Goodman was first introduced to musical comedy by the late Earl Carroll, who persuaded him to collaborate in producing his musical, So Long Letty. The success, followed by the hit "Sinbad," which he produced with Al Jolson, led to positions as orchestra conductor for many Broadway productions including the highly successful Flyin' High, The Student Prince, and Blossom Time. In all, during this period of his career, Goodman directed over 150 first-night performances and became one of the Great White Way's most popular conductors. He debuted as a musical director on Broadway with Canary Cottage (1917), and his final Broadway production was Hold on to Your Hats (1940).

He was in such demand that it was not uncommon for him to conduct the orchestra of a show for the first few performances, and then hand the baton over to another while he prepared for a new production. In addition to his many assignments as one of RCA Victor's most talented conductors and arrangers, Goodman was kept busy directing the music for radio network shows.

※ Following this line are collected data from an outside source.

theorem memWf_writeBack (m : List Host.Cell) (l : Nat × CacheLine) (h : memWf m = true) : memWf (writeBack m l) = true := by
  unfold writeBack; split
  · exact memWf_leWrite _ _ _ _ h
  · exact h
theorem memWf_cacheFill (s : State) (n : Nat) (k : Bool) (h : memWf s.mem = true) : memWf (s.cacheFill n k).mem = true := by
  unfold State.cacheFill
  split
  · exact h
  · show memWf (if _ then s else _).mem = true
    split
    · exact h
    · split
      · exact h
      · exact memWf_writeBack _ _ h
theorem memWf_cacheRead (s : State) (pa n c : Nat) (h : memWf s.mem = true) : memWf (s.cacheRead pa n c).mem = true := by
  unfold State.cacheRead
  split
  · exact h
  · exact foldl_keeps (fun t : State => memWf t.mem = true) _ (fun t i => memWf_cacheFill t _ _) _ _ h
theorem memWf_cleanLines (s : State) (p : Nat → Bool) (h : memWf s.mem = true) : memWf (s.cleanLines p).mem = true := by
  refine foldl_keeps (fun m => memWf m = true) _ (fun m l hm => ?_) _ _ h
  split
  · exact memWf_writeBack _ _ hm
  · exact hm
@[simp] theorem dropLines_mem (s : State) (p : Nat → Bool) : (s.dropLines p).mem = s.mem := rfl
theorem memWf_putByte (s : State) (a : Nat) (v e : Byte) (h : memWf s.mem = true) : memWf (s.putByte a v e).mem = true := by
  unfold State.putByte; split
  · exact h
  · exact memWf_setByte _ _ _ h
theorem memWf_storeCells (s : State) (pa : Nat) (cells : List Sys2Proof.Cell) (c : Nat) (h : memWf s.mem = true) :
    memWf (s.storeCells pa cells c).mem = true := by
  unfold State.storeCells
  have h1 : ∀ u : State, memWf u.mem = true → memWf (if c = 3 then u.cleanLines
      (fun l => cells.any fun c => (pa + c.off) / 64 = l) else u).mem = true := by
    intro u hu; split
    · exact memWf_cleanLines _ _ hu
    · exact hu
  refine h1 _ (foldl_keeps (fun t : State => memWf t.mem = true) _ (fun t x => memWf_putByte t _ _ _) _ _ ?_)
  split
  · exact foldl_keeps (fun t : State => memWf t.mem = true) _ (fun t x => memWf_cacheFill t _ _) _ _ h
  · exact h
theorem memWf_awayWrite (m : List Host.Cell) (pa : Nat) (cells : List Sys2Proof.Cell) (h : memWf m = true) :
    memWf (awayWrite m pa cells) = true :=
  foldl_keeps (fun m => memWf m = true) _ (fun m _ => memWf_setByte m _ _) _ _ h
theorem memWf_wipe (m : List Host.Cell) (a n : Nat) (h : memWf m = true) : memWf (wipe m a n) = true := memWf_filter _ _ h
/-- A block copied over another keeps memory canonical. -/
theorem memWf_blit (m : List Host.Cell) (src dst n : Nat) (h : memWf m = true) : memWf (blit m src dst n) = true := by
  unfold memWf at h ⊢
  rw [twf_iff] at h ⊢
  obtain ⟨h1, h2⟩ := h
  unfold blit
  constructor
  · intro e he
    simp only [List.mem_append, List.mem_filter, List.mem_map] at he
    rcases he with (he | ⟨x, hx, rfl⟩) | he
    · exact h1 _ he.1
    · exact h1 x hx.1
    · exact h1 _ he.1
  · rw [List.pairwise_append, List.pairwise_append]
    refine ⟨⟨h2.filter _, ?_, ?_⟩, h2.filter _, ?_⟩
    · rw [List.pairwise_map]
      refine (h2.filter _).imp_of_mem ?_
      intro a b ha hb hab
      simp only [List.mem_filter, decide_eq_true_eq] at ha hb
      show a.1 - src + dst < b.1 - src + dst
      omega
    · intro a ha b hb
      simp only [List.mem_filter, List.mem_map, decide_eq_true_eq] at ha hb
      obtain ⟨x, hx, rfl⟩ := hb
      show a.1 < x.1 - src + dst
      omega
    · intro a ha b hb
      simp only [List.mem_append, List.mem_filter, List.mem_map, decide_eq_true_eq] at ha hb
      rcases ha with ha | ⟨x, hx, rfl⟩
      · omega
      · show x.1 - src + dst < b.1
        omega

/-! ### Performed writes -/

/-- The memory of `t` is canonical when that of `s` is. -/
def Keeps (s t : State) : Prop := memWf s.mem = true → memWf t.mem = true
theorem Keeps.rfl {s : State} : Keeps s s := id
theorem Keeps.of_eq {s t : State} (h : t.mem = s.mem) : Keeps s t := fun hs => by rw [h]; exact hs
theorem Keeps.trans {s t u : State} (h : Keeps s t) (k : Keeps t u) : Keeps s u := fun hs => k (h hs)
theorem Keeps.foldl {β : Type} (f : State → β → State) (h : ∀ s b, Keeps s (f s b)) (l : List β) (s : State) : Keeps s (l.foldl f s) :=
  fun hs => foldl_keeps (fun t : State => memWf t.mem = true) f (fun t b => h t b) l s hs

theorem mem_foldl {β : Type} (f : State → β → State) (h : ∀ s b, (f s b).mem = s.mem) (l : List β) (s : State) : (l.foldl f s).mem = s.mem := by
  induction l generalizing s with
  | nil => rfl
  | cons b l ih => exact (ih _).trans (h s b)

@[simp] theorem enqueue_mem (s : State) (e : WqEntry) : (s.enqueue e).mem = s.mem := rfl
@[simp] theorem countBytes_mem (s : State) (pa n : Nat) : (s.countBytes pa n).mem = s.mem := by
  unfold State.countBytes
  exact mem_foldl _ (fun _ _ => by rfl) _ _
@[simp] theorem meldFlush_mem (s : State) (g m : Nat) : (s.meldFlush g m).mem = s.mem := by
  unfold State.meldFlush
  dsimp only
  rw [mem_foldl State.meldOut (fun _ _ => by rfl)]
  rfl

theorem ringTail_keeps (s t : State) (v pa : Nat) (h : s.ringTail v pa = some t) : Keeps s t := by
  intro hs
  unfold State.ringTail at h
  split at h
  · split at h
    · cases h; exact hs
    · cases h
  · dsimp only at h
    split at h
    · cases h; exact memWf_leWrite _ _ _ _ (memWf_leWrite _ _ _ _ hs)
    · cases h
/-- A fired packet rings a doorbell or queues its write. -/
theorem firePacket_keeps (s t : State) (v p : Nat) (h : s.firePacket v p = some t) : Keeps s t := by
  unfold State.firePacket at h
  dsimp only at h
  split at h
  · obtain ⟨x, -, hx⟩ := Option.bind_eq_some_iff.1 h
    exact ringTail_keeps _ _ _ _ hx
  · obtain ⟨x, -, hx⟩ := Option.bind_eq_some_iff.1 h
    split at hx
    · cases hx
    · split at hx
      · split at hx
        · cases hx
        · cases hx; exact Keeps.of_eq (by rfl)
      · obtain ⟨y, -, hy⟩ := Option.bind_eq_some_iff.1 hx
        split at hy
        · cases hy
        · cases hy; exact Keeps.of_eq (by rfl)
  · obtain ⟨x, -, hx⟩ := Option.bind_eq_some_iff.1 h
    split at hx
    · cases hx
    · cases hx; exact Keeps.of_eq (by rfl)
@[simp] theorem vfSat_mem (s : State) (v i j n : Nat) : (s.vfSat v i j n).mem = s.mem := rfl
@[simp] theorem countSoft_mem (s : State) (v pa n : Nat) : (s.countSoft v pa n).mem = s.mem := by
  unfold State.countSoft
  exact mem_foldl _ (fun _ _ => by rfl) _ _
@[simp] theorem countBad_mem (s : State) (v pa n : Nat) : (s.countBad v pa n).mem = s.mem := by
  unfold State.countBad
  exact mem_foldl _ (fun _ _ => by rfl) _ _
@[simp] theorem keepWalk_mem (s : State) (v : Nat) (l : List (Nat × Word)) : (s.keepWalk v l).mem = s.mem := by
  unfold State.keepWalk
  split
  · rfl
  exact (rfl : (State.modVf _ _ _).mem = State.mem _).trans <| mem_foldl (fun (t : State) (e : Nat × Word) => t.countSoft v e.1 8) (fun _ _ => countSoft_mem _ _ _ _) _ _
@[simp] theorem markWalk_mem (s : State) (v a : Nat) : (s.markWalk v a).mem = s.mem := by
  unfold State.markWalk
  split <;> rfl
@[simp] theorem walkKept_mem (s : State) (v : Nat) (va : Word) : (s.walkKept v va).mem = s.mem := by
  unfold State.walkKept
  dsimp only
  split <;> simp
@[simp] theorem packetWalks_mem (s : State) (v p : Nat) : (s.packetWalks v p).mem = s.mem := by
  unfold State.packetWalks
  dsimp only
  split <;> simp
theorem cleanLines_keeps (s : State) (p : Nat → Bool) : Keeps s (s.cleanLines p) := memWf_cleanLines s p
/-- A fire, from a state with the same memory: the packet's walks and the release, then the packet or the count of a dropped one. -/
theorem fire_keeps (s t u : State) (ht : t.mem = s.mem) (v p i j n : Nat) (q : Nat → Bool)
    (hu : u = match ((t.packetWalks v p).cleanLines q).firePacket v p with
      | some s' => s'
      | none => ((t.packetWalks v p).cleanLines q).vfSat v i j n) : Keeps s u := by
  have k : Keeps s ((t.packetWalks v p).cleanLines q) := (Keeps.of_eq (by rw [packetWalks_mem, ht])).trans (cleanLines_keeps _ q)
  subst hu
  split
  · rename_i h; exact k.trans (firePacket_keeps _ _ _ _ h)
  · exact k.trans (Keeps.of_eq (vfSat_mem _ _ _ _ _))
theorem testTrigger_keeps (s : State) (w : Nat) : Keeps s (s.testTrigger w) := by
  unfold State.testTrigger
  split
  · exact Keeps.rfl
  · extract_lets
    split
    · exact Keeps.rfl
    · extract_lets
      split
      · exact fire_keeps s _ _ (rfl : (s.modTower _ _).mem = s.mem) _ _ _ _ _ _ rfl
      · exact Keeps.rfl
theorem storeCells_keeps (s : State) (pa : Nat) (cells : List Sys2Proof.Cell) (c : Nat) : Keeps s (s.storeCells pa cells c) :=
  memWf_storeCells s pa cells c
theorem performWrite_keeps (s : State) (pa : Nat) (cells : List Sys2Proof.Cell) (c : Nat) : Keeps s (s.performWrite pa cells c) :=
  (storeCells_keeps s pa cells c).trans (Keeps.foldl _ testTrigger_keeps _ _)
/-! A record for a saved context is written into its frame. -/
theorem framePut_keeps (s : State) (v g off n val : Nat) : Keeps s (s.framePut v g off n val) := by
  unfold State.framePut
  exact performWrite_keeps _ _ _ _
@[simp] theorem modSaved_mem (s : State) (v g : Nat) (f : Saved → Saved) : (s.modSaved v g f).mem = s.mem := rfl
theorem modSaved_keeps (s : State) (v g : Nat) (f : Saved → Saved) : Keeps s (s.modSaved v g f) := Keeps.of_eq rfl
theorem modCtx_keeps (s : State) (g : Nat) (f : Ctx → Ctx) : Keeps s (s.modCtx g f) := Keeps.of_eq rfl
theorem framePost_keeps (s : State) (v g : Nat) (r : EvRec) : Keeps s (s.framePost v g r) := by
  unfold State.framePost
  extract_lets cfg n recent old l s1 s2
  have k1 : Keeps s s1 := Keeps.foldl _ (fun _ _ => framePut_keeps _ _ _ _ _ _) _ _
  have k : Keeps s s2 := k1.trans (modSaved_keeps _ _ _ _)
  clear_value s2
  split
  · exact k.trans (framePut_keeps _ _ _ _ _ _)
  · exact (k.trans (framePut_keeps _ _ _ _ _ _)).trans (modCtx_keeps _ _ _)
theorem postTo_keeps (s : State) (v g : Nat) (r : EvRec) : Keeps s (s.postTo v g r) := by
  unfold State.postTo
  split
  · exact Keeps.of_eq rfl
  split
  · exact framePost_keeps _ _ _ _
  · exact Keeps.rfl
theorem tellSoft_keeps (s : State) (v g u : Nat) : Keeps s (s.tellSoft v g u) := by
  unfold State.tellSoft
  split
  · exact postTo_keeps _ _ _ _
  · exact Keeps.rfl
theorem eccMet_keeps (s : State) (v g pa n : Nat) : Keeps s (s.eccMet v g pa n) :=
  (Keeps.of_eq (countBad_mem s v pa n)).trans
    (Keeps.foldl _ (fun t u => (Keeps.of_eq (vfSat_mem t v 0x10 (eccTier u) 1)).trans (tellSoft_keeps _ v g u)) _ _)
theorem dealerMet_keeps (s : State) (v : Nat) (l : List (Nat × Nat)) : Keeps s (s.dealerMet v l) :=
  Keeps.foldl _ (fun _ _ => eccMet_keeps _ _ _ _ _) _ _
theorem walkTold_keeps (s : State) (v g : Nat) (l : List (Nat × Word)) : Keeps s (s.walkTold v g l) :=
  (Keeps.of_eq (keepWalk_mem s v l)).trans (Keeps.foldl _ (fun _ _ => tellSoft_keeps _ _ _ _) _ _)
theorem fillWalkFor_keeps (s : State) (v g : Nat) (x : Xlate) : Keeps s (s.fillWalkFor v g x) := walkTold_keeps _ _ _ _
theorem fillWalk_keeps (s : State) (v : Nat) (x : Xlate) : Keeps s (s.fillWalk v x) := walkTold_keeps _ _ _ _
theorem walked_keeps (s : State) (v g : Nat) (va : Word) : Keeps s (s.walked v g va) := by
  unfold State.walked
  dsimp only
  split
  · exact (walkTold_keeps _ _ _ _).trans (Keeps.of_eq (markWalk_mem _ _ _))
  · exact walkTold_keeps _ _ _ _
theorem incrementFlag_keeps (s : State) (v g pa n c : Nat) : Keeps s (s.incrementFlag v g pa n c) := by
  unfold State.incrementFlag
  extract_lets old s1
  have k : Keeps s s1 := (eccMet_keeps _ _ _ _ _).trans (performWrite_keeps _ _ _ _)
  refine Keeps.trans ?_ (Keeps.of_eq (countBytes_mem _ _ _))
  split
  · exact k.trans (cleanLines_keeps _ _)
  · exact k
theorem cacheRead_keeps (s : State) (pa n c : Nat) : Keeps s (s.cacheRead pa n c) := memWf_cacheRead s pa n c
theorem testRange_keeps (s : State) (a n : Nat) : Keeps s (s.testRange a n) := Keeps.foldl _ testTrigger_keeps _ _
theorem rawCopy_keeps (s : State) (src dst n : Nat) : Keeps s (s.rawCopy src dst n) := by
  intro hs
  unfold State.rawCopy
  dsimp only
  apply testRange_keeps
  apply memWf_blit
  rw [dropLines_mem]
  exact memWf_cleanLines s _ hs
theorem zero_keeps (s : State) (a n : Nat) : Keeps s (s.zero a n) := memWf_wipe _ _ _
theorem clearCovered_keeps (s : State) (l : List (Nat × Byte)) : Keeps s (s.clearCovered l) := Keeps.of_eq rfl
theorem setSlotStream_keeps (s : State) (h n : Nat) (t : Stream) : Keeps s (s.setSlotStream h n t) := by
  unfold State.setSlotStream
  split
  · exact Keeps.of_eq rfl
  · exact (framePut_keeps _ _ _ _ _ _).trans (modSaved_keeps _ _ _ _)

Programs on which he worked included Al Goodman's Musical Album (1951–1953), The Bob Hope Show, The Family Hour, The Fred Allen Show (1945–1949), The Gulf Show, Hit the Jackpot, The Intimate Revue, The James Melton Show, Palmolive Beauty Box Theater (1935–1937), The Prudential Family Hour, Showboat, Texaco Star Theater, Your Hit Parade (1935–1938), and The Ziegfeld Follies of the Air (1932),

On television, Goodman worked on Colgate Comedy Hour, The Donald O'Connor Show, Fireball Fun for All, and Sound Off Time.

Goodman wrote some memorable songs such as "When Hearts Are Young", "Call of Love" and "Twilight". He also worked on several musicals such as The Band Wagon, Good News and Ziegfeld Follies.

==Personal life and death==
Goodman was married to Fannie Sneidman. He died in New York City.